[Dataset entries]
* * * * *
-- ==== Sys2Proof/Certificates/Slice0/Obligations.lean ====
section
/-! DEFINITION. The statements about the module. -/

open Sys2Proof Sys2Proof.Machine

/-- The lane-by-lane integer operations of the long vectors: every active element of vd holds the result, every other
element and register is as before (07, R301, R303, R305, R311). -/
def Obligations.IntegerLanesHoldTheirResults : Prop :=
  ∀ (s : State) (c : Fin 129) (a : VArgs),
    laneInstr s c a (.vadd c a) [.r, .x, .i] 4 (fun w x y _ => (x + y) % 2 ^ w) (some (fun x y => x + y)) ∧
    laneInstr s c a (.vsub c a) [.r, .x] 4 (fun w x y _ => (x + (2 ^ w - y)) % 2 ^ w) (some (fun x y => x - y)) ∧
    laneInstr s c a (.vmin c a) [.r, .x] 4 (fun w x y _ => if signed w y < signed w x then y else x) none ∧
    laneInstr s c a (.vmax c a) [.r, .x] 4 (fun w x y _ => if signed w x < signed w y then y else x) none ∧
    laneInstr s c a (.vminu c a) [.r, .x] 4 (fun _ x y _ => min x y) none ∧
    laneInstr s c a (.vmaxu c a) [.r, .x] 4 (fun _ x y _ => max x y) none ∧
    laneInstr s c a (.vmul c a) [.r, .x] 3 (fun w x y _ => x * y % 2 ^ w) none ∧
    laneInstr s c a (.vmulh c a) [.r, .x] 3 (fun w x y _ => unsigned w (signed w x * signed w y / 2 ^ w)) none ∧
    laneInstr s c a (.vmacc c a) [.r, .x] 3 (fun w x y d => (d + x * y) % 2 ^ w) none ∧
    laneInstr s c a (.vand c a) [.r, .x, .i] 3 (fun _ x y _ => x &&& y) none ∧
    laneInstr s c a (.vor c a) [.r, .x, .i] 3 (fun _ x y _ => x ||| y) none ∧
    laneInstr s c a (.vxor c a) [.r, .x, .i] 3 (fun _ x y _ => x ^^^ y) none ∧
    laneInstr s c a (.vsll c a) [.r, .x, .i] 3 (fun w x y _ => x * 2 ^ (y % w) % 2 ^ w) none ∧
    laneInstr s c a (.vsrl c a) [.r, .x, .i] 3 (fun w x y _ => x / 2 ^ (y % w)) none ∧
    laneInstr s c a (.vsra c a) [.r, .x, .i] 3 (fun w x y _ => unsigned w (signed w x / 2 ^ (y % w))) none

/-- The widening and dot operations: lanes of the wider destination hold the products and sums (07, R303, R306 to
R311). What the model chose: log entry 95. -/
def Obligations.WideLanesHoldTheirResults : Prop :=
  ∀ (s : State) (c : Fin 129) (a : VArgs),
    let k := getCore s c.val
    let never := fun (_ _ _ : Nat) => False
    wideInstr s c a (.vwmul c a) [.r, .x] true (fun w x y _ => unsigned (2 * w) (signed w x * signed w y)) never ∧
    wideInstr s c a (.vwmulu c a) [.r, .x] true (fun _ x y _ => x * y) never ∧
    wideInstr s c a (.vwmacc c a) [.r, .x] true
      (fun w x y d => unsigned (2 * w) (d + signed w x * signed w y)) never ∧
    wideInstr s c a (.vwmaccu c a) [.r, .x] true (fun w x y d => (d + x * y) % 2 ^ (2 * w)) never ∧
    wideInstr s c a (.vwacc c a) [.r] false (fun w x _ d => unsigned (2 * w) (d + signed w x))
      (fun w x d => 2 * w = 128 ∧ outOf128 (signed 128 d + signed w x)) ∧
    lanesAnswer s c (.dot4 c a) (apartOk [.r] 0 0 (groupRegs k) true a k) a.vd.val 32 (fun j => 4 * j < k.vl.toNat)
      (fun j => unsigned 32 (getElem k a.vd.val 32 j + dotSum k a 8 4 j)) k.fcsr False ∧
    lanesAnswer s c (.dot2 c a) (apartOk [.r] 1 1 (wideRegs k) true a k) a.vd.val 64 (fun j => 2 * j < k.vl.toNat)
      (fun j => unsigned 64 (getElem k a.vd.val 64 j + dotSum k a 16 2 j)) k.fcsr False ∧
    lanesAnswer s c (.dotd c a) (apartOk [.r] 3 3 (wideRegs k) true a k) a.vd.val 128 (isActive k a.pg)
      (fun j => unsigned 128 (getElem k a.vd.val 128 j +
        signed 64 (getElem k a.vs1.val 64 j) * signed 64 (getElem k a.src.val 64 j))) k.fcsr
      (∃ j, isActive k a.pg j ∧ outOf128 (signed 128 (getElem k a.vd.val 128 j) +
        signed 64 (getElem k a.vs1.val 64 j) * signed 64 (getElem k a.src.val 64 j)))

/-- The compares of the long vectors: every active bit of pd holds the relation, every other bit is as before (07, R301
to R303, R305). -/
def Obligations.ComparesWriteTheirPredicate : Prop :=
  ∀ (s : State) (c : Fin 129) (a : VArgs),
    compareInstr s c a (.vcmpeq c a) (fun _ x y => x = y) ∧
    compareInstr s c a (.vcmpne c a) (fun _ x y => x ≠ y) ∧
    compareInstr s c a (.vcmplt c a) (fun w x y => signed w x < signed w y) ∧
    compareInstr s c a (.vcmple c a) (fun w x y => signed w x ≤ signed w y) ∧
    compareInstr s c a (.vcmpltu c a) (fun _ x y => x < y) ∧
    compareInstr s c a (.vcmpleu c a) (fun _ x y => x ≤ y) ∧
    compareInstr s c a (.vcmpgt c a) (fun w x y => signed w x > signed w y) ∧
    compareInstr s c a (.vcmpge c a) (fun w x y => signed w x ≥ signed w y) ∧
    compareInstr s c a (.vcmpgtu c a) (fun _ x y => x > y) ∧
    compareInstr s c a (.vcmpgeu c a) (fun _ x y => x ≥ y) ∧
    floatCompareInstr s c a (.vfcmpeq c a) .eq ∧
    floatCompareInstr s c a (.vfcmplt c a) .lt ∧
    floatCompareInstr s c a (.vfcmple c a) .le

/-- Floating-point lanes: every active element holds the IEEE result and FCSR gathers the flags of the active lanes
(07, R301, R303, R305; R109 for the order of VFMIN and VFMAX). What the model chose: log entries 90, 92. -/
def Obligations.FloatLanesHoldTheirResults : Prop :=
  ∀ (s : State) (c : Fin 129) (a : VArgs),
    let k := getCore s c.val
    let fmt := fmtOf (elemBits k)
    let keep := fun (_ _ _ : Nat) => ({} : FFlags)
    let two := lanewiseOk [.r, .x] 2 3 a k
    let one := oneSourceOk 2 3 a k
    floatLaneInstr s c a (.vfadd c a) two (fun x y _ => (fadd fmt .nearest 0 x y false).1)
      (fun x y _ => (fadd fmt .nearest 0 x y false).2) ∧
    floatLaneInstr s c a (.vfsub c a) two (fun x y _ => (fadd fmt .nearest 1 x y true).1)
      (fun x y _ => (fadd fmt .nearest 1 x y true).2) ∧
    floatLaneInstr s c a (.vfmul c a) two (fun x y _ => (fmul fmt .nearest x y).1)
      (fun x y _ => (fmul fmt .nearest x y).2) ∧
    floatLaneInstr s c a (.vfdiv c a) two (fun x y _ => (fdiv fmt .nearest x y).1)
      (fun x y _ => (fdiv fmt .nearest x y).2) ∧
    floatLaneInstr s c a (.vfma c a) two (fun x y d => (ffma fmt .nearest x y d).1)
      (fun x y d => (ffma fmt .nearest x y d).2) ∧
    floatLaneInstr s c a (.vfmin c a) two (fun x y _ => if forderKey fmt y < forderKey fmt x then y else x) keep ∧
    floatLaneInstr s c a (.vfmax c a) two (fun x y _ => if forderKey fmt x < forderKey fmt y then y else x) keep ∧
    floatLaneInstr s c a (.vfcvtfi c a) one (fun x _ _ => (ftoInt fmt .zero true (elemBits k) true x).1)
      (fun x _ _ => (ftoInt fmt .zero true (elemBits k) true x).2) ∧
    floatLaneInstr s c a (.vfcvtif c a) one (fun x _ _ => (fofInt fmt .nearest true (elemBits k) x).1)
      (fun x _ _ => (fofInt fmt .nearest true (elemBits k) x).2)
* * * * *
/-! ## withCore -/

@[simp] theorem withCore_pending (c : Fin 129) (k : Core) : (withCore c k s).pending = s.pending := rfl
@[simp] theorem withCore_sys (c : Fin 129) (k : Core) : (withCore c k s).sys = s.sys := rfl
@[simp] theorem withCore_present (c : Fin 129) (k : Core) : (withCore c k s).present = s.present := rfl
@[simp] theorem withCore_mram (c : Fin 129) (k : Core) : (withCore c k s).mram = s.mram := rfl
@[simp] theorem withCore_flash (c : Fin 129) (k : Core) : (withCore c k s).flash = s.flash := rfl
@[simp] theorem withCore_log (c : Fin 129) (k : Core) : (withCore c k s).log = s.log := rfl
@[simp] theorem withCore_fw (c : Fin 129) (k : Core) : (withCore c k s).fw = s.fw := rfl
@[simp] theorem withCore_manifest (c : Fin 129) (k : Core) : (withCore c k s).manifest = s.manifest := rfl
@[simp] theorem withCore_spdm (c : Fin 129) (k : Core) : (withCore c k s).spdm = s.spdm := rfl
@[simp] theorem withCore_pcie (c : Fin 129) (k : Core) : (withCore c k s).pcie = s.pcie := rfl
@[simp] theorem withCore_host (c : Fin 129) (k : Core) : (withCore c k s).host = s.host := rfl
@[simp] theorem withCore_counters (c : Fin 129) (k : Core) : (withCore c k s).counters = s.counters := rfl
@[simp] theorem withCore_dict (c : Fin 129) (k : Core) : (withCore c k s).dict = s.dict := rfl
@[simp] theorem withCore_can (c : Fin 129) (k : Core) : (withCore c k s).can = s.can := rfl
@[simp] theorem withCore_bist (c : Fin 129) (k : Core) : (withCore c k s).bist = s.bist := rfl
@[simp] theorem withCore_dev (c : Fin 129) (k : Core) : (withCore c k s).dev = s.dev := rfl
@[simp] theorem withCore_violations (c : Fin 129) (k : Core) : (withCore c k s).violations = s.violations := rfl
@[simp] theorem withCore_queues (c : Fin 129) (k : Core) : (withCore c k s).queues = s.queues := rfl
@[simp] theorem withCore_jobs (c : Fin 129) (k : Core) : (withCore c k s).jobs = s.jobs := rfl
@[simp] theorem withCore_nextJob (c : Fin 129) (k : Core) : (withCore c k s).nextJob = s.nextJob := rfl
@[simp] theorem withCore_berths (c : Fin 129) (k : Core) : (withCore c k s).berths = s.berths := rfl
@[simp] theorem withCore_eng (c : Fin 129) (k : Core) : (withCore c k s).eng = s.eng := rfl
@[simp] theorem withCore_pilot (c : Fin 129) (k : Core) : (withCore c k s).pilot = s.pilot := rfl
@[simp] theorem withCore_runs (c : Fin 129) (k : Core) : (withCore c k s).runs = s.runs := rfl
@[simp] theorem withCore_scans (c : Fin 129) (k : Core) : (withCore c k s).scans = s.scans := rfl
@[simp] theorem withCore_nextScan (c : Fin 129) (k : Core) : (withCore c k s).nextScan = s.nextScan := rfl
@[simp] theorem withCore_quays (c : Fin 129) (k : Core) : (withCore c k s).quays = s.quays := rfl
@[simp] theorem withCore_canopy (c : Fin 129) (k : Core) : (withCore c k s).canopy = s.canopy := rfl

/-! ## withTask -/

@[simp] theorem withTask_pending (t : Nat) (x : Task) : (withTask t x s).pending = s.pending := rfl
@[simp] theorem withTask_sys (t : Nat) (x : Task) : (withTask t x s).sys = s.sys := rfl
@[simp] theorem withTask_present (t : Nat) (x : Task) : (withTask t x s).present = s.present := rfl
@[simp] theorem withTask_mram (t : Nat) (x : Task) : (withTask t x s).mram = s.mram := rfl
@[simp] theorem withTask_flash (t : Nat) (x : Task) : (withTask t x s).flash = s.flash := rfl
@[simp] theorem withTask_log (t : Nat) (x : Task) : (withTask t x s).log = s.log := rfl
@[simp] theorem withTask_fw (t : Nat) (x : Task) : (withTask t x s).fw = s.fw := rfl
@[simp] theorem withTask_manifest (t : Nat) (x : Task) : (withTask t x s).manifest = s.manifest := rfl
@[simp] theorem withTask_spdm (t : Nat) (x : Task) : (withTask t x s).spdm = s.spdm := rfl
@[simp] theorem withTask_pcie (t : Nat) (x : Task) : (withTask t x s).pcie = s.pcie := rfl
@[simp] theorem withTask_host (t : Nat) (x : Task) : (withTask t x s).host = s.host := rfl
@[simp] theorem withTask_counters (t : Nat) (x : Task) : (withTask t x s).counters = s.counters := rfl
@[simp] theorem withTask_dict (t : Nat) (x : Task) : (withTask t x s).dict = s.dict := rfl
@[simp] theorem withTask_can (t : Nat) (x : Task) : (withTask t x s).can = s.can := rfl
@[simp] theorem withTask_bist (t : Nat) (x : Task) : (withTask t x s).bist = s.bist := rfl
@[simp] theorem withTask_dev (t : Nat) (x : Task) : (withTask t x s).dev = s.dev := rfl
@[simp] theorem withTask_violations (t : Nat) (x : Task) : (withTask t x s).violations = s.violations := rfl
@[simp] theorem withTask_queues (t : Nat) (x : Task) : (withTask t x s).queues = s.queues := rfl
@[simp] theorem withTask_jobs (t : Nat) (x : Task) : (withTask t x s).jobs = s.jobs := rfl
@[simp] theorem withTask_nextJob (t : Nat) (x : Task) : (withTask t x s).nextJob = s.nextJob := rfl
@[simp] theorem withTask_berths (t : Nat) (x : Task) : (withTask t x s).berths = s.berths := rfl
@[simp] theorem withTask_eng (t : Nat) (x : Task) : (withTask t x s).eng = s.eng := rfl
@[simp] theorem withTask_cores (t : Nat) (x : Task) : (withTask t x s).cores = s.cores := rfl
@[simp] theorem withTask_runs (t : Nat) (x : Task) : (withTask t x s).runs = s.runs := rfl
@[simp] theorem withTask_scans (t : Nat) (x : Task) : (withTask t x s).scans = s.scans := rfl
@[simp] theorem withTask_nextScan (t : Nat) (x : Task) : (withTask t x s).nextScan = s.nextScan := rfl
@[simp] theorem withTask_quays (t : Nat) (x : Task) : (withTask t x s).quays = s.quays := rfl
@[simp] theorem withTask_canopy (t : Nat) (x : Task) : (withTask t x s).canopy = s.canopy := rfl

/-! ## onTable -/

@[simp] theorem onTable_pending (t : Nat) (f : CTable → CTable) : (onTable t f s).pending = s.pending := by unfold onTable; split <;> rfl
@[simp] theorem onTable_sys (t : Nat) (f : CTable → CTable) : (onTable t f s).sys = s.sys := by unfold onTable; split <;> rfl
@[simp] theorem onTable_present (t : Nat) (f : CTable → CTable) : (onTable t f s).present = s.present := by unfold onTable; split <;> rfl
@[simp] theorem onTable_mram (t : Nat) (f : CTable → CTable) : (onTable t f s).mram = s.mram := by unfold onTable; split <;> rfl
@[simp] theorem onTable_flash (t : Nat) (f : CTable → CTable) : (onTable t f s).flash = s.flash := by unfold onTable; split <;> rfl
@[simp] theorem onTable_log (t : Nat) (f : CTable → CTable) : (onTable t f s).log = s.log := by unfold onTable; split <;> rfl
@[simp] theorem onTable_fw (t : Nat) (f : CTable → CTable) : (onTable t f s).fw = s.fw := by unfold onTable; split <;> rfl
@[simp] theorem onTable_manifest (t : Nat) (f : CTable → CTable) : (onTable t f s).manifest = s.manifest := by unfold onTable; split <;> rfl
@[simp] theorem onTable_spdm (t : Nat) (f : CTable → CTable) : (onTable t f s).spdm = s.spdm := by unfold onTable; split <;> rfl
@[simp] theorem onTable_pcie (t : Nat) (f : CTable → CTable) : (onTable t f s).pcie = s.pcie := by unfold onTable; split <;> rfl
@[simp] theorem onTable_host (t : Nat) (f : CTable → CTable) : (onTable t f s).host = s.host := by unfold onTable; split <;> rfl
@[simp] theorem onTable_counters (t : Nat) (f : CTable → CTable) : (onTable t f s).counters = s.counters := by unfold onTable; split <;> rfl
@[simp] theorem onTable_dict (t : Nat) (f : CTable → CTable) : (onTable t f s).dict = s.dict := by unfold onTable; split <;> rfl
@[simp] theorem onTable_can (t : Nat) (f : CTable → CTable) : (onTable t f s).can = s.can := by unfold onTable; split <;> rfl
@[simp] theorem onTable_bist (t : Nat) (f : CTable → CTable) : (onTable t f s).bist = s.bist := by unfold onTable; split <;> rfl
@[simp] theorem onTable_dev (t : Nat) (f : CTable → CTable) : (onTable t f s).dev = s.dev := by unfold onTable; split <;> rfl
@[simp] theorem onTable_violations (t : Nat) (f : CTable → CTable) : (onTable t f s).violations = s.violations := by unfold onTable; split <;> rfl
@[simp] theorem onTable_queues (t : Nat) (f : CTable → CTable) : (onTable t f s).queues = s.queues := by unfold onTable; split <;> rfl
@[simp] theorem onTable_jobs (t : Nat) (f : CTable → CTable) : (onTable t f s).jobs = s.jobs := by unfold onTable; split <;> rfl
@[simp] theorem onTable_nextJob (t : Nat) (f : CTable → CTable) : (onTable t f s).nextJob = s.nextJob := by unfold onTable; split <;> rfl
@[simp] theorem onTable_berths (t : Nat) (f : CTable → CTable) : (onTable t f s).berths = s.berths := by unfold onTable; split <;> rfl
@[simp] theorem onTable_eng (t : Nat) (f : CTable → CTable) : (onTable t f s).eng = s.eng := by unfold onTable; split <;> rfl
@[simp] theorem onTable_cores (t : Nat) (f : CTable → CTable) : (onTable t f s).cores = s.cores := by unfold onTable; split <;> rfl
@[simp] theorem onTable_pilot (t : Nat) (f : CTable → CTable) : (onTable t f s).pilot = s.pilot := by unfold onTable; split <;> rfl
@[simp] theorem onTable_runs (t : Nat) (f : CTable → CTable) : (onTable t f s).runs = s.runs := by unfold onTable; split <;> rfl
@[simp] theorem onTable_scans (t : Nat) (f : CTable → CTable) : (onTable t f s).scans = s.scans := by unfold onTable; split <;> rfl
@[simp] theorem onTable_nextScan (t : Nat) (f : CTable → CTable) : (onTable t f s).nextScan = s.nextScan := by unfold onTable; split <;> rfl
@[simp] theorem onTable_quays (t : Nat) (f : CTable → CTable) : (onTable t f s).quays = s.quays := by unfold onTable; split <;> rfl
* * * * *
[WORK TO COMPLETE] Write out, from the lines above, only those from the line with "compareInstr s c a (.vcmpge c" to the line with "floatCompareInstr s c a (.vfcmpeq", exactly as given, including the first and the last.

[TASK ANSWER]
    compareInstr s c a (.vcmpge c a) (fun w x y => signed w x ≥ signed w y) ∧
    compareInstr s c a (.vcmpgtu c a) (fun _ x y => x > y) ∧
    compareInstr s c a (.vcmpgeu c a) (fun _ x y => x ≥ y) ∧
    floatCompareInstr s c a (.vfcmpeq c a) .eq ∧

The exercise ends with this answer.